São Paulo – Tunisia is interested in partnering up with Brazil for agribusiness, according to the CEO of the Arab country’s Agency for Agricultural Investment Promotion (Apia), Abderrahmane Chafii. He is currently in São Paulo to speak at seminar Brazil and North Africa – opportunities in agribusiness and food security, on Tuesday (24th), at the offices of the Federation of Industries of the State of São Paulo (Fiesp).

“Agriculture and food security are crucial issues for a country that is African, but also Arab,” Chafii told ANBA while paying a visit to the Arab Brazilian Chamber of Commerce headquarters this Monday (23rd). Like other North African and Middle Eastern countries, part of Tunisia’s territory is a desert, therefore farmable areas are limited.

The executive met with the Arab Chamber president, Marcelo Sallum, Foreign Trade vice president, Rubens Hannun, and CEO, Michel Alaby, and signed a cooperation agreement. He believes the organization can help enable partnerships between private sector players from Brazil and Tunisia.

According to the executive, Tunisia offers investment incentives such as fiscal benefits to both local and foreign investors. “We encourage investment across the board [in agribusiness],” he stressed.

Special emphasis is nonetheless placed upon attracting capital into cereal production. According to Chafii, Tunisia grows approximately 70% of what it needs, and must import the remainder. Other segments deemed strategic are dairy and meats.

He also said incentives are granted to water-saving projects, agroindustries, export-oriented ventures, and projects involving protected designation of origin products, and organics.

Foreigners can retain stakes of up to 66% in an agricultural business in Tunisia. They are required to have a local partner. Chafii said foreign entrepreneurs account for 5% to 10% of total agribusiness investments in the country.

He named examples of foreign enterprises that grow fruit and produce in Tunisia to export to Europe and elsewhere – such as the European-based San Lucar, which sells Tunisian-grown tomatoes – and multinational corporations that focus on supplying the local market, such as Danone.

Tunisians are also interested in engaging in technical cooperation with Brazil, to take advantage of the Brazilian expertise in agriculture. “We have a lot to learn when it comes to agricultural research and teaching, and developing areas such as grains and meats,” the Apia CEO acknowledged.

Since the Arab countries as a whole need to import foodstuffs, he suggested that three-way partnerships be established, with Arab investment and Brazilian know-how on Tunisian land.

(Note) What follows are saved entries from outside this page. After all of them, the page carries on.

-- ==== Sys2Proof/Laws/OnlyEasement.lean ====
section
/-!
SUPPORT. The frames of the operations of Machine/Easement.lean (OnlyChanges, for every list that holds the parts they touch).
-/

namespace Sys2Proof.Machine

set_option linter.all false

open Sys2Proof.Safety

variable {l_ : List Part} {u_ : State}

theorem submit_only (r : Request) {s : State} (kease : Part.ease ∈ l_) (h_ : OnlyChanges l_ u_ s) : OnlyChanges l_ u_ (submit r s) := by
  unfold submit
  try dsimp only
  repeat' first | with_reducible assumption | with_reducible refine OnlyChanges.foldl ?_ (fun _ _ _ => ?_) | with_reducible apply OnlyChanges.ite | split | (with_reducible apply OnlyChanges.upd <;> first | exact fun q => absurd (by assumption) q | with_reducible exact fun _ => rfl | skip)
  all_goals first | exact fun _ => rfl | skip

theorem release_only (id : Nat) {s : State} (kease : Part.ease ∈ l_) (h_ : OnlyChanges l_ u_ s) : OnlyChanges l_ u_ (release id s) := by
  unfold release
  try dsimp only
  repeat' first | with_reducible assumption | with_reducible refine OnlyChanges.foldl ?_ (fun _ _ _ => ?_) | with_reducible apply OnlyChanges.ite | split | (with_reducible apply OnlyChanges.upd <;> first | exact fun q => absurd (by assumption) q | with_reducible exact fun _ => rfl | skip)
  all_goals first | exact fun _ => rfl | skip

theorem releaseOpt_only (id : Option Nat) {s : State} (kease : Part.ease ∈ l_) (h_ : OnlyChanges l_ u_ s) : OnlyChanges l_ u_ (releaseOpt id s) := by
  unfold releaseOpt
  try dsimp only
  repeat' first | with_reducible assumption | with_reducible apply release_only | with_reducible refine OnlyChanges.foldl ?_ (fun _ _ _ => ?_) | with_reducible apply OnlyChanges.ite | split | (with_reducible apply OnlyChanges.upd <;> first | exact fun q => absurd (by assumption) q | with_reducible exact fun _ => rfl | skip)
  all_goals first | exact fun _ => rfl | skip

theorem leavePeak_only (id : Nat) {s : State} (kease : Part.ease ∈ l_) (h_ : OnlyChanges l_ u_ s) : OnlyChanges l_ u_ (leavePeak id s) := by
  unfold leavePeak
  try dsimp only
  repeat' first | with_reducible assumption | with_reducible refine OnlyChanges.foldl ?_ (fun _ _ _ => ?_) | with_reducible apply OnlyChanges.ite | split | (with_reducible apply OnlyChanges.upd <;> first | exact fun q => absurd (by assumption) q | with_reducible exact fun _ => rfl | skip)
  all_goals first | exact fun _ => rfl | skip

theorem beginOp_only (id : Nat) {s : State} (kease : Part.ease ∈ l_) (h_ : OnlyChanges l_ u_ s) : OnlyChanges l_ u_ (beginOp id s) := by
  unfold beginOp
  try dsimp only
  repeat' first | with_reducible assumption | with_reducible refine OnlyChanges.foldl ?_ (fun _ _ _ => ?_) | with_reducible apply OnlyChanges.ite | split | (with_reducible apply OnlyChanges.upd <;> first | exact fun q => absurd (by assumption) q | with_reducible exact fun _ => rfl | skip)
  all_goals first | exact fun _ => rfl | skip

theorem refused_only (r : Request) {s : State} (kport : Part.port ∈ l_) (kease : Part.ease ∈ l_) (kstore : Part.store ∈ l_) (h_ : OnlyChanges l_ u_ s) : OnlyChanges l_ u_ (refused r s) := by
  unfold refused
  try dsimp only
  repeat' first | with_reducible assumption | with_reducible apply event_only | with_reducible refine OnlyChanges.foldl ?_ (fun _ _ _ => ?_) | with_reducible apply OnlyChanges.ite | split | (with_reducible apply OnlyChanges.upd <;> first | exact fun q => absurd (by assumption) q | with_reducible exact fun _ => rfl | skip)
  all_goals first | exact fun _ => rfl | skip

theorem revised_only (r : Request) (a : Option Nat) {s : State} (kport : Part.port ∈ l_) (kstore : Part.store ∈ l_) (h_ : OnlyChanges l_ u_ s) : OnlyChanges l_ u_ (revised r a s) := by
  unfold revised
  try dsimp only
  repeat' first | with_reducible assumption | with_reducible apply event_only | with_reducible refine OnlyChanges.foldl ?_ (fun _ _ _ => ?_) | with_reducible apply OnlyChanges.ite | split | (with_reducible apply OnlyChanges.upd <;> first | exact fun q => absurd (by assumption) q | with_reducible exact fun _ => rfl | skip)
  all_goals first | exact fun _ => rfl | skip

end Sys2Proof.Machine
end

The Arab country also wants to diversify export market and promote products such as olive oil and dates in Brazil. Regarding olive oil, for instance, he said that even with the increase of demand in Europe, Tunisia has the means to supply to other destinations. “We want to diversify markets and add more value to the product, selling it already bottled”, he said, adding that Tunisia is the third largest olive oil exporter in the world. 

As an example of platforms for the generation of business among businesses of the two countries, Chafii named the Supermarket Association of the State of São Paulo (Apas)’s fair, which will be held in May and will be attended by Tunisian’s businesses; the International Exhibition on Agricultural Investment and Technology (Siat), biennial fair whose last edition was held in Tunis in October 2014; and the International Show of Agriculture, Agricultural Machinery and Fishing (Siamap), with the next edition scheduled to October 2015 in Tunis. 

The executive stressed that Siamap offers business opportunities also in the area agricultural machinery, and that this fact might be of interest for Brazilian companies.

Chafii pointed out that the Tunisian agricultural sector suffered less than tourism and the industry with the political and social turbulence coming from the Arab Spring. “As with all the sectors, it suffered a little, but we didn’t notice a reduction when it came to investments, the curve kept going up”, he said.

The agricultural activity, according to him, accounts to roughly 10% of the Tunisian economy, for 10% of the country’s exports and for 16% of the jobs.

In the bilateral commerce, agricultural products such as sugar, soy, maize, coffee, beef, tobacco and poultry are among the main items exported from Brazil to Tunisia. On the other hand, the main products sold by the Tunisians to the Brazilian market are fertilizers. Dates are listed in fifth place. Olive oil is listed at the 44th place and in small quantities. The data comes from the Brazilian Ministry of Development, Industry and Foreign Trade (MDIC).